What’s interesting about this report is that they provide more concrete numbers. It’s true that about 1.6 million bitcoins, or roughly 8% of the total supply, are in old P2PK addresses where the public key is visible on the blockchain. But here’s the plot twist: out of that 1.6 million bitcoins, only about 10,200 bitcoins are concentrated enough to cause significant market disruption if stolen. The rest are spread across more than 32,000 different UTXOs, each averaging around 50 bitcoins.
This is important because it means a quantum attacker would have to hack into thousands of addresses one by one, rather than just breaking into one or two large addresses and immediately moving the funds to manipulate the market. This makes the operation much slower, riskier, and less profitable even with a super-powerful quantum computer.
According to CoinShares, to truly crack Bitcoin’s cryptography, you need a fault-tolerant quantum system about 100,000 times more powerful than the largest machines available today.

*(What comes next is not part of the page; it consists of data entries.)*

theorem closeEntry_same {r₀ : State} {g₀ : Groups} {k bank step : Nat} {ps : Nat → Params} {g : CloseRun} {x : Nat × Entry}
    (h5 : Same g₀ r₀ g.st) (m_free : g₀.free = true) (m_pkg : g₀.pkg = true) (m_mem : g₀.mem = true) (m_regs : g₀.regs = true)
    (m_gz : g₀.gz = true) (m_tw : g₀.tw = true) (m_mu : g₀.mu = true) (m_qm : g₀.qm = true) (m_rings : g₀.rings = true)
    (m_twin : g₀.twin = true) (m_sv : g₀.sv = true) (m_i3c : g₀.i3c = true) (m_sounds : g₀.sounds = true)
    (m_seqNo : g₀.seqNo = true) : Same g₀ r₀ (closeEntry k bank step ps g x).st := by
  unfold closeEntry
  repeat' first
    | with_reducible assumption | intro _ | with_reducible apply State.onMu_same | with_reducible apply pageInNow_same
    | with_reducible apply bump_same | with_reducible apply toPending_same | with_reducible apply stepEntry_same
    | with_reducible apply readWords_same | with_reducible apply ite_same | with_reducible apply ite_same_snd
    | with_reducible apply foldl_same | with_reducible apply foldl_same_snd
    | (with_reducible refine foldl_same_of CloseRun.st ?_ ?_)
    | (with_reducible refine pendEntry_same (by assumption) ?_ ?_ ?_ ?_ ?_ ?_ ?_ ?_ ?_) | (refine Same.ofSnd (by assumption) ?_)
    | dsimp only | split

theorem runClose_same {r₀ : State} {g₀ : Groups} {s0 : State} {h : Hdr} {k p : Nat} {l : List (Nat × Params)} (h1 : Same g₀ r₀ s0)
    (m_free : g₀.free = true) (m_pkg : g₀.pkg = true) (m_mem : g₀.mem = true) (m_regs : g₀.regs = true) (m_gz : g₀.gz = true)
    (m_tw : g₀.tw = true) (m_mu : g₀.mu = true) (m_qm : g₀.qm = true) (m_rings : g₀.rings = true) (m_twin : g₀.twin = true)
    (m_sv : g₀.sv = true) (m_i3c : g₀.i3c = true) (m_sounds : g₀.sounds = true) (m_seqNo : g₀.seqNo = true)
    : Same g₀ r₀ (runClose s0 h k p l) := by
  unfold runClose
  repeat' first
    | with_reducible assumption | intro _ | with_reducible apply State.onMu_same | with_reducible apply zeroUnused_same
    | with_reducible apply markStarted_same | with_reducible apply finish_same | with_reducible apply closeEntry_same
    | with_reducible apply ite_same | with_reducible apply foldl_same | (with_reducible refine foldl_same_of CloseRun.st ?_ ?_)
    | (refine Same.ofSnd (by assumption) ?_) | dsimp only | split

theorem selectRow_same {r₀ : State} {g₀ : Groups} {k n : Nat} {s : State} {x : Heavy} (h3 : Same g₀ r₀ s)
    (m_regs : g₀.regs = true) (m_mu : g₀.mu = true) (m_sounds : g₀.sounds = true) (m_seqNo : g₀.seqNo = true)
    : Same g₀ r₀ (selectRow k n s x) := by
  unfold selectRow
  repeat' first
    | with_reducible assumption | intro _ | with_reducible apply State.onMu_same | with_reducible apply bump_same
    | with_reducible apply startMove_same | with_reducible apply ite_same | with_reducible apply foldl_same
    | (refine Same.ofSnd (by assumption) ?_) | dsimp only | split

theorem addSet_same {r₀ : State} {g₀ : Groups} {h : Hdr} {paramDa : Nat} {g : (Nat ⊕ List (Nat × Params)) × State} {n : Nat}
    (h3 : Same g₀ r₀ g.2) (m_mem : g₀.mem = true) (m_regs : g₀.regs = true) (m_mu : g₀.mu = true) (m_sv : g₀.sv = true)
    (m_i3c : g₀.i3c = true) (m_sounds : g₀.sounds = true) (m_seqNo : g₀.seqNo = true) : Same g₀ r₀ (addSet h paramDa g n).2 := by
  unfold addSet
  repeat' first
    | with_reducible assumption | intro _ | with_reducible apply checkRead_same | with_reducible apply ite_same
    | with_reducible apply ite_same_snd | with_reducible apply foldl_same | with_reducible apply foldl_same_snd
    | (refine Same.ofSnd (by assumption) ?_) | dsimp only | split

theorem readSets_same {r₀ : State} {g₀ : Groups} {s : State} {h : Hdr} {paramDa : Nat} {ns : List Nat} (h1 : Same g₀ r₀ s)
    (m_mem : g₀.mem = true) (m_regs : g₀.regs = true) (m_mu : g₀.mu = true) (m_sv : g₀.sv = true) (m_i3c : g₀.i3c = true)
    (m_sounds : g₀.sounds = true) (m_seqNo : g₀.seqNo = true) : Same g₀ r₀ (readSets s h paramDa ns).2 := by
  unfold readSets
  repeat' first
    | with_reducible assumption | intro _ | with_reducible apply addSet_same | with_reducible apply ite_same
    | with_reducible apply ite_same_snd | with_reducible apply foldl_same | with_reducible apply foldl_same_snd
    | (refine Same.ofSnd (by assumption) ?_) | dsimp only | split

theorem closeBody_same {r₀ : State} {g₀ : Groups} {s : State} {h : Hdr} {k p paramDa : Nat} (h1 : Same g₀ r₀ s)
    (m_free : g₀.free = true) (m_pkg : g₀.pkg = true) (m_mem : g₀.mem = true) (m_regs : g₀.regs = true) (m_gz : g₀.gz = true)
    (m_tw : g₀.tw = true) (m_mu : g₀.mu = true) (m_qm : g₀.qm = true) (m_rings : g₀.rings = true) (m_twin : g₀.twin = true)
    (m_sv : g₀.sv = true) (m_i3c : g₀.i3c = true) (m_sounds : g₀.sounds = true) (m_seqNo : g₀.seqNo = true)
    : Same g₀ r₀ (closeBody s h k p paramDa) := by
  unfold closeBody
  repeat' first
    | with_reducible assumption | intro _ | with_reducible apply State.onMu_same | with_reducible apply runClose_same
    | with_reducible apply complete_same | with_reducible apply readSets_same | with_reducible apply ite_same
    | with_reducible apply ite_same_snd | with_reducible apply foldl_same | with_reducible apply foldl_same_snd
    | (refine Same.ofSnd (by assumption) ?_) | dsimp only | split

theorem execMuOptClose_same {r₀ : State} {g₀ : Groups} {h : Hdr} {muslin panel expectStep paramDa : Nat} {s : State} {t₀}
    (e₀ : execMuOptClose h muslin panel expectStep paramDa s = .next t₀) (h6 : Same g₀ r₀ s) (m_free : g₀.free = true)
    (m_pkg : g₀.pkg = true) (m_mem : g₀.mem = true) (m_regs : g₀.regs = true) (m_gz : g₀.gz = true) (m_tw : g₀.tw = true)
    (m_mu : g₀.mu = true) (m_qm : g₀.qm = true) (m_rings : g₀.rings = true) (m_twin : g₀.twin = true) (m_sv : g₀.sv = true)
    (m_i3c : g₀.i3c = true) (m_sounds : g₀.sounds = true) (m_seqNo : g₀.seqNo = true) : Same g₀ r₀ t₀ := by
  unfold execMuOptClose at e₀
  repeat' first | contradiction | (injection e₀ with e₀; subst e₀) | dsimp only at e₀ | (split at e₀)
  repeat' first
    | with_reducible assumption | intro _ | with_reducible apply closeBody_same | with_reducible apply complete_same
    | with_reducible apply runDesc_same | with_reducible apply ite_same | with_reducible apply foldl_same
    | (refine Same.ofSnd (by assumption) ?_) | dsimp only | split

theorem pageInRows_same {r₀ : State} {g₀ : Groups} {s : State} {k : Nat} (h1 : Same g₀ r₀ s) (m_mem : g₀.mem = true)
    (m_regs : g₀.regs = true) (m_gz : g₀.gz = true) (m_mu : g₀.mu = true) (m_sv : g₀.sv = true) (m_i3c : g₀.i3c = true)
    (m_sounds : g₀.sounds = true) (m_seqNo : g₀.seqNo = true) : Same g₀ r₀ (pageInRows s k) := by
  unfold pageInRows
  repeat' first
    | with_reducible assumption | intro _ | with_reducible apply pageSlot_same | with_reducible apply startMove_same
    | with_reducible apply ite_same | with_reducible apply ite_same_snd | with_reducible apply foldl_same
    | with_reducible apply foldl_same_snd | (refine Same.ofSnd (by assumption) ?_) | dsimp only | split

theorem coolRows_same {r₀ : State} {g₀ : Groups} {s : State} {k : Nat} (h1 : Same g₀ r₀ s) (m_mu : g₀.mu = true)
    : Same g₀ r₀ (coolRows s k) := by
  unfold coolRows
  repeat' first
    | with_reducible assumption | intro _ | with_reducible apply startMove_same | with_reducible apply ite_same
    | with_reducible apply foldl_same | (refine Same.ofSnd (by assumption) ?_) | dsimp only | split

theorem selectRows_same {r₀ : State} {g₀ : Groups} {s : State} {k n : Nat} (h1 : Same g₀ r₀ s) (m_regs : g₀.regs = true)
    (m_mu : g₀.mu = true) (m_sounds : g₀.sounds = true) (m_seqNo : g₀.seqNo = true) : Same g₀ r₀ (selectRows s k n) := by
  unfold selectRows
  repeat' first
    | with_reducible assumption | intro _ | with_reducible apply selectRow_same | with_reducible apply coolRows_same
    | with_reducible apply ite_same | with_reducible apply foldl_same | (refine Same.ofSnd (by assumption) ?_) | dsimp only
    | split

theorem execBankRelease_same {r₀ : State} {g₀ : Groups} {muslin : Nat} {s : State} {t₀} (e₀ : execBankRelease muslin s = .next t₀)
    (h2 : Same g₀ r₀ s) (m_free : g₀.free = true) (m_pkg : g₀.pkg = true) (m_mem : g₀.mem = true) (m_regs : g₀.regs = true)
    (m_gz : g₀.gz = true) (m_mu : g₀.mu = true) (m_qm : g₀.qm = true) (m_rings : g₀.rings = true) (m_twin : g₀.twin = true)
    (m_sv : g₀.sv = true) (m_i3c : g₀.i3c = true) (m_sounds : g₀.sounds = true) (m_seqNo : g₀.seqNo = true) : Same g₀ r₀ t₀ := by
  unfold execBankRelease at e₀
  repeat' first | contradiction | (injection e₀ with e₀; subst e₀) | dsimp only at e₀ | (split at e₀)
  repeat' first
    | with_reducible assumption | intro _ | with_reducible apply State.onMu_same | with_reducible apply journalEnd_same
    | with_reducible apply pageInRows_same | with_reducible apply selectRows_same | with_reducible apply ite_same
    | with_reducible apply foldl_same | (refine Same.ofSnd (by assumption) ?_) | dsimp only | split
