-- ==== Sys2Proof/Laws/Faults.lean ====
section
/-!
SUPPORT. What sticky bits, fences, reclaims and panel faults do.
-/

namespace Sys2Proof.Machine

open Sys2Proof

theorem sticky_mem (s : State) (k : Nat) : k ∈ (setSticky s k).sv.sticky := by
  unfold setSticky; dsimp only; split
  · rw [(raiseIbi_same (g₀ := { i3c := true }) (Same.refl _ _) rfl).sv rfl]; simp
  · simp

theorem sticky_frame (s : State) (k : Nat) : Same { sv := true, i3c := true } s (setSticky s k) := setSticky_same (Same.refl _ s) rfl rfl

/-- Between two states the sticky bits stay, and Selvage's reclaims. -/
structure Keeps (a b : State) : Prop where
  sticky  : ∀ k, k ∈ a.sv.sticky → k ∈ b.sv.sticky
  reclaim : b.sv.reclaim = a.sv.reclaim
  waits   : b.sv.reclaims = a.sv.reclaims
  freeing : b.sv.freeing = a.sv.freeing
theorem Keeps.refl (a : State) : Keeps a a := ⟨fun _ h => h, rfl, rfl, rfl⟩
theorem Keeps.trans {a b c : State} (x : Keeps a b) (y : Keeps b c) : Keeps a c :=
  ⟨fun k h => y.sticky k (x.sticky k h), y.reclaim.trans x.reclaim, y.waits.trans x.waits, y.freeing.trans x.freeing⟩
theorem Keeps.of {a b : State} (h : b.sv = a.sv) : Keeps a b := ⟨fun k x => by rw [h]; exact x, by rw [h], by rw [h], by rw [h]⟩
theorem Keeps.eq {a b : State} (h1 : b.sv.sticky = a.sv.sticky) (h2 : b.sv.reclaim = a.sv.reclaim) (h3 : b.sv.reclaims = a.sv.reclaims)
    (h4 : b.sv.freeing = a.sv.freeing) : Keeps a b := ⟨fun k x => by rw [h1]; exact x, h2, h3, h4⟩
theorem Keeps.foldl {α : Type} {f : State → α → State} (hf : ∀ s a, Keeps s (f s a)) (l : List α) : ∀ s, Keeps s (l.foldl f s) := by
  induction l with
  | nil => exact Keeps.refl
  | cons a l ih => exact fun s => (hf s a).trans (ih _)
theorem keeps_onSv (s : State) (f : Selvage → Selvage) (h1 : (f s.sv).sticky = s.sv.sticky) (h2 : (f s.sv).reclaim = s.sv.reclaim)
    (h3 : (f s.sv).reclaims = s.sv.reclaims) (h4 : (f s.sv).freeing = s.sv.freeing) : Keeps s (s.onSv f) :=
  ⟨fun k x => by show k ∈ (f s.sv).sticky; rw [h1]; exact x, h2, h3, h4⟩
theorem keeps_raise (s : State) (b : Nat) : Keeps s (raiseIbi s b) := by unfold raiseIbi; split <;> exact Keeps.of rfl
theorem keeps_sticky (s : State) (k : Nat) : Keeps s (setSticky s k) := by
  have h : Keeps s (s.onSv fun v => { v with sticky := ins v.sticky k, quiet := 0 }) := ⟨fun x hx => by simp [hx], rfl, rfl, rfl⟩
  unfold setSticky; dsimp only; split
  · exact h.trans (keeps_raise ..)
  · exact h
theorem keeps_failPort (s : State) (d p : Nat) : Keeps s (failPort s d p) := by
  unfold failPort
  extract_lets s1 s2 s3
  have h2 : s2.sv = s.sv := (discardHeld_same (setLink_same (g₀ := { pkg := true, gz := true }) (Same.refl _ s) rfl) rfl).sv rfl
  have h3 : s3.sv = s.sv := by
    show (match linkPeer d p with | some e => (match portTo e d with | some q => discardHeld s2 e q | none => s2) | none => s2 : State).sv = _
    split
    · split
      · exact ((discardHeld_same (g₀ := { gz := true }) (Same.refl _ s2) rfl).sv rfl).trans h2
      · exact h2
    · exact h2
  exact (Keeps.of (((legendUpdate_same (g₀ := { pkg := true }) (Same.refl _ s3) rfl).sv rfl).trans h3)).trans (keeps_sticky ..)
theorem keeps_addCause (s : State) (c : Nat) : Keeps s (addCause s c) := Keeps.of ((addCause_same (g₀ := { pkg := true, rings := true }) (Same.refl _ s) rfl rfl).sv rfl)
theorem keeps_fenceParty (s : State) (u : UnitId) : Keeps s (fenceParty s u) := by
  unfold fenceParty
  dsimp only
  split; exact Keeps.eq rfl rfl rfl rfl
  split; exact Keeps.eq rfl rfl rfl rfl
  split; exact Keeps.eq rfl rfl rfl rfl
  split; exact Keeps.eq rfl rfl rfl rfl
  split; exact Keeps.eq rfl rfl rfl rfl
  split; exact Keeps.refl s
  have F : Keeps s ((List.range 8).foldl (fun s p =>
      match linkPeer u.die p with
      | some e => if fitted s.pkg.variant e then (match portTo e u.die with | some q => failPort s e q | none => s) else s
      | none => s) s) := by
    refine Keeps.foldl (fun s p => ?_) _ s
    split
    · split
      · split
        · exact keeps_failPort ..
        · exact Keeps.refl s
      · exact Keeps.refl s
    · exact Keeps.refl s
  generalize List.foldl _ _ _ = z at *
  refine Keeps.trans F ?_
  split
  · refine Keeps.trans ?_ (keeps_addCause _ _)
    refine Keeps.trans ?_ (keeps_onSv _ _ rfl rfl rfl rfl)
    exact keeps_onSv _ _ rfl rfl rfl rfl
  · exact keeps_onSv _ _ rfl rfl rfl rfl
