-- ==== Sys2Proof/Laws/SameHost.lean ====
section
/-!
SUPPORT. What the definitions of Machine/Host.lean may change (Laws/Same.lean).
-/

set_option linter.all false

namespace Sys2Proof.Machine

open Sys2Proof

theorem badAccess_same {r₀ : State} {g₀ : Groups} {s : State} (h1 : Same g₀ r₀ s) (m_regs : g₀.regs = true)
    (m_sounds : g₀.sounds = true) (m_seqNo : g₀.seqNo = true) : Same g₀ r₀ (badAccess s) := by
  unfold badAccess
  repeat' first
    | with_reducible assumption | intro _ | with_reducible apply bump_same | with_reducible apply ite_same
    | with_reducible apply foldl_same | (refine Same.ofSnd (by assumption) ?_) | dsimp only | split

theorem hostReply_same {r₀ : State} {g₀ : Groups} {s : State} {bs : List Byte} {poison : Bool} (h1 : Same g₀ r₀ s)
    (m_host : g₀.host = true) : Same g₀ r₀ (hostReply s bs poison) := by
  unfold hostReply
  repeat' first
    | with_reducible assumption | intro _ | with_reducible apply State.onHost_same | with_reducible apply ite_same
    | with_reducible apply foldl_same | (refine Same.ofSnd (by assumption) ?_) | dsimp only | split

theorem hostReadDa_same {r₀ : State} {g₀ : Groups} {s : State} {da n : Nat} (h1 : Same g₀ r₀ s) (m_free : g₀.free = true)
    (m_mem : g₀.mem = true) (m_regs : g₀.regs = true) (m_mu : g₀.mu = true) (m_sv : g₀.sv = true) (m_host : g₀.host = true)
    (m_i3c : g₀.i3c = true) (m_sounds : g₀.sounds = true) (m_seqNo : g₀.seqNo = true) : Same g₀ r₀ (hostReadDa s da n) := by
  unfold hostReadDa
  repeat' first
    | with_reducible assumption | intro _ | with_reducible apply State.took_same | with_reducible apply checkRead_same
    | with_reducible apply badAccess_same | with_reducible apply hostReply_same | with_reducible apply ite_same
    | with_reducible apply ite_same_snd | with_reducible apply foldl_same | with_reducible apply foldl_same_snd
    | (refine Same.ofSnd (by assumption) ?_) | dsimp only | split

theorem dropPosted_same {r₀ : State} {g₀ : Groups} {s : State} {p : Posted} (h1 : Same g₀ r₀ s) (m_mem : g₀.mem = true)
    : Same g₀ r₀ (dropPosted s p) := by
  unfold dropPosted
  repeat' first
    | with_reducible assumption | intro _ | with_reducible apply State.onMem_same | with_reducible apply ite_same
    | with_reducible apply foldl_same | (refine Same.ofSnd (by assumption) ?_) | dsimp only | split

theorem losePosted_same {r₀ : State} {g₀ : Groups} {s : State} {p : Posted} (h1 : Same g₀ r₀ s) (m_free : g₀.free = true)
    (m_mem : g₀.mem = true) (m_regs : g₀.regs = true) (m_qm : g₀.qm = true) (m_sv : g₀.sv = true) (m_i3c : g₀.i3c = true)
    (m_sounds : g₀.sounds = true) (m_seqNo : g₀.seqNo = true) : Same g₀ r₀ (losePosted s p) := by
  unfold losePosted
  repeat' first
    | with_reducible assumption | intro _ | with_reducible apply bump_same | with_reducible apply answered_same
    | with_reducible apply setSticky_same | with_reducible apply dropPosted_same | with_reducible apply ite_same
    | with_reducible apply foldl_same | (refine Same.ofSnd (by assumption) ?_) | dsimp only | split

theorem execFarCplTimeout_same {r₀ : State} {g₀ : Groups} {port tag : Nat} {s : State} {t₀}
    (e₀ : execFarCplTimeout port tag s = .next t₀) (h3 : Same g₀ r₀ s) (m_free : g₀.free = true) (m_mem : g₀.mem = true)
    (m_regs : g₀.regs = true) (m_qm : g₀.qm = true) (m_sv : g₀.sv = true) (m_i3c : g₀.i3c = true) (m_sounds : g₀.sounds = true)
    (m_seqNo : g₀.seqNo = true) : Same g₀ r₀ t₀ := by
  unfold execFarCplTimeout at e₀
  repeat' first | contradiction | (injection e₀ with e₀; subst e₀) | dsimp only at e₀ | (split at e₀)
  repeat' first
    | with_reducible assumption | intro _ | with_reducible apply bump_same | with_reducible apply losePosted_same
    | with_reducible apply State.onMem_same | with_reducible apply setSticky_same | with_reducible apply ite_same
    | with_reducible apply foldl_same | (refine Same.ofSnd (by assumption) ?_) | dsimp only | split

theorem execCoreFence_same {r₀ : State} {g₀ : Groups} {core : Nat} {s : State} {t₀} (e₀ : execCoreFence core s = .next t₀)
    (h2 : Same g₀ r₀ s) (m_cores : g₀.cores = true) : Same g₀ r₀ t₀ := by
  unfold execCoreFence at e₀
  repeat' first | contradiction | (injection e₀ with e₀; subst e₀) | dsimp only at e₀ | (split at e₀)
  repeat' first
    | with_reducible assumption | intro _ | with_reducible apply State.onCores_same | with_reducible apply ite_same
    | with_reducible apply foldl_same | (refine Same.ofSnd (by assumption) ?_) | dsimp only | split

theorem sendStore_same {r₀ : State} {g₀ : Groups} {s : State} {core da : Nat} {bs : List Byte} (h1 : Same g₀ r₀ s)
    (m_gz : g₀.gz = true) (m_cores : g₀.cores = true) : Same g₀ r₀ (sendStore s core da bs) := by
  unfold sendStore
  repeat' first
    | with_reducible assumption | intro _ | with_reducible apply State.onCores_same | with_reducible apply sendFlit_same
    | with_reducible apply openReq_same | with_reducible apply ite_same | with_reducible apply foldl_same
    | (refine Same.ofSnd (by assumption) ?_) | dsimp only | split

theorem coreAnswer_same {r₀ : State} {g₀ : Groups} {s : State} {core : Nat} {bs : List Byte} {fault : Bool} (h1 : Same g₀ r₀ s)
    (m_cores : g₀.cores = true) : Same g₀ r₀ (coreAnswer s core bs fault) := by
  unfold coreAnswer
  repeat' first
    | with_reducible assumption | intro _ | with_reducible apply State.onCores_same | with_reducible apply ite_same
    | with_reducible apply foldl_same | (refine Same.ofSnd (by assumption) ?_) | dsimp only | split

theorem execCoreStore_same {r₀ : State} {g₀ : Groups} {core : Nat} {agent : Agent} {da : Nat} {data : List Byte} {s : State} {t₀}
    (e₀ : execCoreStore core agent da data s = .next t₀) (h5 : Same g₀ r₀ s) (m_free : g₀.free = true) (m_mem : g₀.mem = true)
    (m_regs : g₀.regs = true) (m_gz : g₀.gz = true) (m_ck : g₀.ck = true) (m_tw : g₀.tw = true) (m_mu : g₀.mu = true)
    (m_streams : g₀.streams = true) (m_qm : g₀.qm = true) (m_seq : g₀.seq = true) (m_img : g₀.img = true)
    (m_rings : g₀.rings = true) (m_snap : g₀.snap = true) (m_sv : g₀.sv = true) (m_sec : g₀.sec = true) (m_ct : g₀.ct = true)
    (m_host : g₀.host = true) (m_i3c : g₀.i3c = true) (m_sounds : g₀.sounds = true) (m_seqNo : g₀.seqNo = true)
    (m_cores : g₀.cores = true) : Same g₀ r₀ t₀ := by
  unfold execCoreStore at e₀
  repeat' first | contradiction | (injection e₀ with e₀; subst e₀) | dsimp only at e₀ | (split at e₀)
  repeat' first
    | with_reducible assumption | intro _ | with_reducible apply writeReg_same | with_reducible apply sendStore_same
    | with_reducible apply coreAnswer_same | with_reducible apply ite_same | with_reducible apply foldl_same
    | (refine Same.ofSnd (by assumption) ?_) | dsimp only | split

For context, Google has Willow with 105 qubits, but to crack Bitcoin’s keys, you’d need millions of qubits. So what’s the timeline? Most likely still decades away, not an urgent threat.
The most important takeaway is that quantum computers are not a crisis that needs to be addressed with panic mode right now. It’s more a long-term engineering problem that Bitcoin can solve through gradual transition to post-quantum signatures. There are proposals like BIP-360 aimed at creating a new wallet format so users can migrate gradually.
Of course, there’s debate among Bitcoin developers and institutional investors about how serious this is and how quickly preparations should be made. But if you look at CoinShares’ technical data, the quantum threat to Bitcoin is much smaller than what people often fear in the market. This is a good reminder that sometimes the structural fears that sound scary are actually less so when you dig into the numbers.